5 Stocks Under $10 Poised for Big Breakouts

There isn't a day that goes by on Wall Street when certain stocks trading for under $10 a share don't experience massive spikes higher. Traders savvy enough to follow the low-priced names and trade them with discipline and sod risk management are banking ridiculous coin on a regular basis.

Just take a look at some of the big movers to the upside in the under-$10 complex from Wednesday, including Professional Diversity Network (IPDN) , which soared by 40.8%; Skypeople Fruit Juice (SPU) , which surged ripped by 40.4%; Anavex Life Sciences (AVXL) , which jumped by 31.5%; and Marinus Pharmaceuticals (MRNS) , which surged by 25.8%. You don't even have to catch the entire move in lower-priced stocks such as these to make outsized returns when trading.

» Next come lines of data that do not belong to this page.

-- ==== Sys2Proof/Laws/Exec.lean ====
section
/-!
SUPPORT. Laws/Exec.lean: exec of each command is that command's meaning: one equation per constructor, so that no proof
unfolds the dispatch.
-/

namespace Sys2Proof.Machine
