theorem State.seqCommand_keep (s : State) (q : ℕ) (cmd : ℕ) (arg : ℕ) (n : ℕ) : Keep s (State.seqCommand s q cmd arg n).1 := by
  unfold State.seqCommand
  repeat' first
    | with_reducible exact Rel.refl _
    | with_reducible assumption
    | with_reducible refine Rel.each (fun t x => ?_) ?_
    | with_reducible refine (State.passMaster_still ..).into ?_
    | with_reducible refine (State.seqResume_keep ..).into ?_
    | with_reducible refine (State.modCtx_still ..).into ?_
    | with_reducible refine (State.seqPend_still ..).into ?_
    | with_reducible refine (State.seqHold_still ..).into ?_
    | with_reducible refine Rel.ofPair (by assumption) (State.seqHold_still ..) ?_
    | with_reducible refine (State.seqContinue_still ..).into ?_
    | with_reducible refine (State.seqStop_still ..).into ?_
    | (extract_lets +onlyGivenNames x)
    | extract_lets +onlyGivenNames x
    | simp -zeta -beta -eta -iota -proj -decide only [Keep.upd]
    | dsimp -zeta only
    | with_reducible refine Rel.ite ?_ ?_
    | split

theorem State.seqQueued_keep (s : State) (c : SeqCmd) (n : ℕ) : Keep s (State.seqQueued s c n) := by
  unfold State.seqQueued
  repeat' first
    | with_reducible exact Rel.refl _
    | with_reducible assumption
    | with_reducible refine (State.seqCommand_keep ..).into ?_
    | with_reducible refine Keep.ofPair (by assumption) (State.seqCommand_keep ..) ?_
    | with_reducible refine (State.setFld_still ..).into ?_
    | with_reducible refine (State.shpAnswer_still ..).into ?_
    | (extract_lets +onlyGivenNames x; with_reducible refine Rel.cut (x := ?y) ?_ ?_; (case y => apply x.1); subst x; rotate_left; clear_value x; intro _)
    | extract_lets +onlyGivenNames x
    | simp -zeta -beta -eta -iota -proj -decide only [Keep.upd]
    | dsimp -zeta only
    | with_reducible refine Rel.ite ?_ ?_
    | split

theorem State.seqEnqueue_still (s : State) (c : SeqCmd) : Still s (State.seqEnqueue s c).1 := by
  unfold State.seqEnqueue
  repeat' first
    | with_reducible exact Rel.refl _
    | with_reducible assumption
    | with_reducible refine (State.abandonTest_still ..).into ?_
    | (extract_lets +onlyGivenNames x; with_reducible refine Rel.cut (x := ?y) ?_ ?_; (case y => apply x); subst x; rotate_left; intro _)
    | (extract_lets +onlyGivenNames x)
    | extract_lets +onlyGivenNames x
    | simp -zeta -beta -eta -iota -proj -decide only [Rel.upd]
    | dsimp -zeta only
    | with_reducible refine Rel.ite ?_ ?_
    | split

theorem State.slotEval_keep (s : State) (q : ℕ) (k : ℕ) : Keep s (State.slotEval s q k).1 := by
  unfold State.slotEval
  repeat' first
    | with_reducible exact Rel.refl _
    | with_reducible assumption
    | with_reducible refine (State.modCtx_still ..).into ?_
    | with_reducible refine (State.undef_keep ..).into ?_
    | (extract_lets +onlyGivenNames x; with_reducible refine Rel.cut (x := ?y) ?_ ?_; (case y => apply x); subst x; rotate_left; intro _)
    | (extract_lets +onlyGivenNames x)
    | extract_lets +onlyGivenNames x
    | simp -zeta -beta -eta -iota -proj -decide only [Keep.upd]
    | dsimp -zeta only
    | with_reducible refine Rel.ite ?_ ?_
    | split

theorem State.slotsEval_keep (s : State) (q : ℕ) (ks : List ℕ) : Keep s (State.slotsEval s q ks).1 := by
  induction ks generalizing s with
  | nil => exact Rel.refl s
  | cons k t ih =>
    unfold State.slotsEval
    dsimp only
    split
    · exact ih s
    · exact (ih _).into (State.slotEval_keep ..)

theorem State.seqDecide_keep (s : State) (q : ℕ) : Keep s (State.seqDecide s q).1 := by
  unfold State.seqDecide
  repeat' first
    | with_reducible exact Rel.refl _
    | with_reducible assumption
    | with_reducible refine (State.modCtx_still ..).into ?_
    | with_reducible refine (State.slotsEval_keep ..).into ?_
    | with_reducible refine Keep.ofPair (by assumption) (State.slotsEval_keep ..) ?_
    | (extract_lets +onlyGivenNames x; with_reducible refine Rel.cut (x := ?y) ?_ ?_; (case y => apply x); subst x; rotate_left; clear_value x; intro _)
    | (extract_lets +onlyGivenNames x; with_reducible refine Rel.cut (x := ?y) ?_ ?_; (case y => apply x.1); subst x; rotate_left; clear_value x; intro _)
    | (extract_lets +onlyGivenNames x; clear_value x)
    | extract_lets +onlyGivenNames x
    | simp -zeta -beta -eta -iota -proj -decide only [Keep.upd]
    | dsimp -zeta only
    | with_reducible refine Rel.ite ?_ ?_
    | split

theorem State.seqPhase1_keep (s : State) (n : ℕ) : Keep s (State.seqPhase1 s n) := by
  unfold State.seqPhase1
  repeat' first
    | with_reducible exact Rel.refl _
    | with_reducible assumption
    | with_reducible refine Rel.each (fun t x => ?_) ?_
    | with_reducible refine (State.seqCommand_keep ..).into ?_
    | with_reducible refine Keep.ofPair (by assumption) (State.seqCommand_keep ..) ?_
    | with_reducible refine (State.modCtx_still ..).into ?_
    | with_reducible refine (State.seqQueued_keep ..).into ?_
    | (extract_lets +onlyGivenNames x)
    | extract_lets +onlyGivenNames x
    | simp -zeta -beta -eta -iota -proj -decide only [Keep.upd]
    | dsimp -zeta only
    | with_reducible refine Rel.ite ?_ ?_
    | split

theorem State.seqPhase2_still (s : State) (n : ℕ) : Still s (State.seqPhase2 s n) := by
  unfold State.seqPhase2
  repeat' first
    | with_reducible exact Rel.refl _
    | with_reducible assumption
    | with_reducible refine Rel.each (fun t x => ?_) ?_
    | with_reducible refine (State.rampStep_still ..).into ?_

theorem State.seqCommit_keep (s : State) (q : ℕ) (n : ℕ) (x : SeqChange) : Keep s (State.seqCommit s q n x) := by
  unfold State.seqCommit
  repeat' first
    | with_reducible exact Rel.refl _
    | with_reducible assumption
    | with_reducible refine (State.modCtx_still ..).into ?_
    | with_reducible refine (State.seqContinue_still ..).into ?_
    | with_reducible refine (State.seqStop_still ..).into ?_
    | with_reducible refine (State.seqResume_keep ..).into ?_
    | simp -zeta -beta -eta -iota -proj -decide only [Keep.upd]
    | dsimp -zeta only
    | with_reducible refine Rel.ite ?_ ?_
    | split

theorem State.seqPhase3One_keep (s : State) (n : ℕ) (q : ℕ) : Keep s (State.seqPhase3One s n q) := by
  unfold State.seqPhase3One
  repeat' first
    | with_reducible exact Rel.refl _
    | with_reducible assumption
    | with_reducible refine (State.modCtx_still ..).into ?_
    | with_reducible refine (State.setTimeout_still ..).into ?_
    | with_reducible refine Rel.each (fun t x => ?_) ?_
    | with_reducible refine (State.seqCommit_keep ..).into ?_
    | with_reducible refine (State.seqChange_keep ..).into ?_
    | (extract_lets +onlyGivenNames x; with_reducible refine Rel.cut (x := ?y) ?_ ?_; (case y => apply x); subst x; rotate_left; clear_value x; intro _)
    | (extract_lets +onlyGivenNames x; clear_value x)
    | extract_lets +onlyGivenNames x
    | simp -zeta -beta -eta -iota -proj -decide only [Keep.upd]
    | dsimp -zeta only
    | with_reducible refine Rel.ite ?_ ?_
    | split

theorem State.seqPhase4_keep (s : State) (n : ℕ) (qs : List ℕ) : Keep s (State.seqPhase4 s n qs).1 := by
  induction qs generalizing s with
  | nil => exact Rel.refl s
  | cons q t ih =>
    unfold State.seqPhase4
    dsimp only
    split
    · split
      · exact (ih _).into (State.seqDecide_keep ..)
      · split
        · exact (ih _).into ((State.passMaster_still ..).into (State.seqDecide_keep ..))
        · exact (ih _).into (State.seqDecide_keep ..)
    · exact ih s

Low-priced stocks are something that I tweet about on a regular basis. These are also the exact type of stocks that I love to trade and alert to my subscribers in real-time. I frequently flag high-probability setups, breakout candidates and low-priced stocks that are acting technically bullish. I like to hunt for low-priced stocks that are showing bullish price and volume trends, since that increases the probability of those stocks heading higher. These setups often produce monster moves higher in very short time frames.

When I trade under-$10 stocks, I do it almost entirely based off of the charts and technical analysis. I also like to find under-$10 stocks with a catalyst, but that's secondary to the chart and volume patterns.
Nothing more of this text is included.